Abstract: Thirty-eight provenances of Paulownia fortunei were used to detect the genetic diversity and genetic differentiation by inter-simple sequence repeats (ISSR) analysis. The results showed that: (1)A total 95 DNA fragments were amplified using 9 primers with unambiguous unique polymorphic bands screened from 100 ISSR primers, polymorphic loci of which were 88 (PPB=92.63%). (2)At the species level, the mean values of effective number of alleles (N_e) , Nei’s gene diversity index (H) and Shannon’s Information index (I) among provenances were 1.391 0, 0.242 4 and 0.376 5, respectively, the percentages of polymorphic loci (PPL) among different provenances were between 32.63% (Fuzhou, Jiangxi) and 56.84% (Wu Zhou, Guangxi and Jiu Jiang, Jiangxi) with an average of 47.16%; Gene flow among populations (N_m) was 0.912 7, the coefficient of population differentiation (G_st) was 0.353 9, which estimated that the genetic variation between provenances account for 35.39%, indicating that the genetic variation between provenances was higher than that of within provenances. (3)Genetic identity ranged from 0.39 to 0.82, reflecting the relatively wide genetic basis among P.fortunei provenances.
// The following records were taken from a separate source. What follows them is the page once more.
/-- R136: exactly 40 consecutive violations are suppressed without moving the baseline; the 41st resyncs
it once; an accepted counter anywhere restarts the count. -/
def Obligations.SyncLossThreshold : Prop :=
  ∀ (s : State) (st : StreamId) (r : Resync), r = s.resync.get st → r.lvSet = true → r.invRun = 0 →
    (∀ cs : List Word, cs.length = 40 → (∀ c ∈ cs, violates r.lastValid c) →
      (∀ k, 0 < k → k ≤ 40 → (seqwAll st (cs.take k) s).status = 6) ∧
      (seqwAll st cs s).resync.get st = { r with invRun := 40 } ∧
      ∀ c41, violates r.lastValid c41 →
        (seqwAll st (cs ++ [c41]) s).status = 7 ∧
        (seqwAll st (cs ++ [c41]) s).resync.get st =
          { r with lastValid := c41.setWidth 16, invRun := 0, syncLost := r.syncLost + 1 }) ∧
    (∀ (cs : List Word) (c : Word), ¬ violates ((seqwAll st cs s).resync.get st).lastValid c →
      (seqwAll st (cs ++ [c]) s).status = 0 ∧
      ((seqwAll st (cs ++ [c]) s).resync.get st).invRun = 0)

/-- SEQL (R137, R138): always delivered, the loss counted when positive, the baseline always moved. -/
def Obligations.SeqlLossPolicy : Prop :=
  ∀ (s : State) (st : StreamId) (r : Resync), r = s.resync.get st →
    let c : Half := s.arg[0].setWidth 16
    let lost : Int := (65536 + (c.toNat : Int) - r.lastValid.toNat) % 65536 - 1
    (r.lvSet = false →
      exec (.seql st) s = .next
        { s with
          resync := s.resync.set st { r with lastValid := c, lvSet := true }
          res := s.res.set 0 0
          status := 0 }) ∧
    (r.lvSet = true → 0 < lost →
      exec (.seql st) s = .next
        { s with
          resync := s.resync.set st { r with lastValid := c, lost := r.lost + BitVec.ofInt 32 lost }
          res := s.res.set 0 (BitVec.ofInt 32 lost)
          event := s.event ||| 0x100
          status := 0 }) ∧
    (r.lvSet = true → lost ≤ 0 →
      exec (.seql st) s = .next
        { s with
          resync := s.resync.set st { r with lastValid := c }
          res := s.res.set 0 (BitVec.ofInt 32 lost)
          status := 0 })

/-! ### Delivery (R142) -/

/-- `deliver` under any producer: its outcome and its whole effect at each of its checks, in the order route,
enable (spec/43_demux.md R130, R132), sequence, SPS prefix, empty frame, rewriter, capacity (R142,
spec/60_exceptions.md R217), and when it stores the frame. `s1` is the state after the sequence check; `n` and
`a` are the length and the place of what is left of the frame after the trim of an SPS. That the rewriter reads
a frame once is the model's choice (log entry 13). -/
def Obligations.DeliveryOrder : Prop :=
  ∀ (v : Variant) (hd : Hdr) (pay : Nat) (sps : Bool) (s s1 : State) (st : StreamId) (code : StatusCode),
    let t := hd.streamType
    let target : Option StreamId :=
      if t.getLsbD 11 then some .low else if t.getLsbD 10 then some .high else if t.getLsbD 8 then some .aud else none
    let enable := s.ctrl.getLsbD (match st with | .low => 1 | .high => 2 | .aud => 3)
    let n := if sps then hd.length.toNat - 6 else hd.length.toNat
    let a := if sps then s1.geom.move pay 6 else pay
    let cap := (s1.ring.get st).cap.toNat
    (target = none → deliver v hd pay sps s = (.misclass, { s with event := s.event ||| 0x20 })) ∧
    (target = some st → enable = false → deliver v hd pay sps s = (.skipped, s)) ∧
    (target = some st → enable = true → seqCheck v st hd.streamCounter s = (code, s1) →
      (code ≠ .ok → deliver v hd pay sps s = (code, s1)) ∧
      (code = .ok → sps = true → hd.length.toNat < 6 →
        deliver v hd pay sps s = (.dropLen, { s1 with event := s1.event ||| 0x2 })) ∧
      (code = .ok → (sps = true → 6 ≤ hd.length.toNat) → n = 0 →
        deliver v hd pay sps s = (.dropLen, { s1 with event := s1.event ||| 0x2 })) ∧
      (code = .ok → 0 < n → sps = false ∨ s.ctrl.getLsbD 0 = false →
        (cap ≤ n → deliver v hd pay sps s =
          (.tooBig, { s1 with input := s1.input.advance n, event := s1.event ||| 0x80 })) ∧
        (n < cap → ∃ r', (s1.ring.get st).StoredFrame (s1.bytesRead a n) hd.sequenceCounter r' ∧
          deliver v hd pay sps s =
            (.ok, { s1 with input := s1.input.advance n, ring := s1.ring.set st r' }))) ∧
      (code = .ok → 0 < n → sps = true → s.ctrl.getLsbD 0 = true →
        ((∀ e, ¬ s1.firstSps (s1.bytesRead a n) e) → deliver v hd pay sps s =
          (.spsUnknown, { s1 with input := s1.input.advance (s1.spsReads n), event := s1.event ||| 0x40 })) ∧
        ∀ e, s1.firstSps (s1.bytesRead a n) e →
          (cap ≤ e.rlen.toNat → deliver v hd pay sps s =
            (.tooBig, { s1 with input := s1.input.advance n, event := s1.event ||| 0x80 })) ∧
          (e.rlen.toNat < cap →
            ∃ r', (s1.ring.get st).StoredFrame (e.repl.toList.take e.rlen.toNat) hd.sequenceCounter r' ∧
            deliver v hd pay sps s =
              (.ok, { s1 with input := s1.input.advance n, ring := s1.ring.set st r' }))))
Thirty-eight provenances of P.fortunei could be divided into 3 major groups obviously based on the UPGMA cluster analysis. A rotated PCoA plot with the markers as observations was constructed to determine 4 big groups. Principal coordinates analysis (PCoA) for ISSR data did not give the same result with the UPGMA cluster, the corresponding discussion was made in the paper. The test also illustrated that there was no significant correlation between genetic and geographic distances among provenances.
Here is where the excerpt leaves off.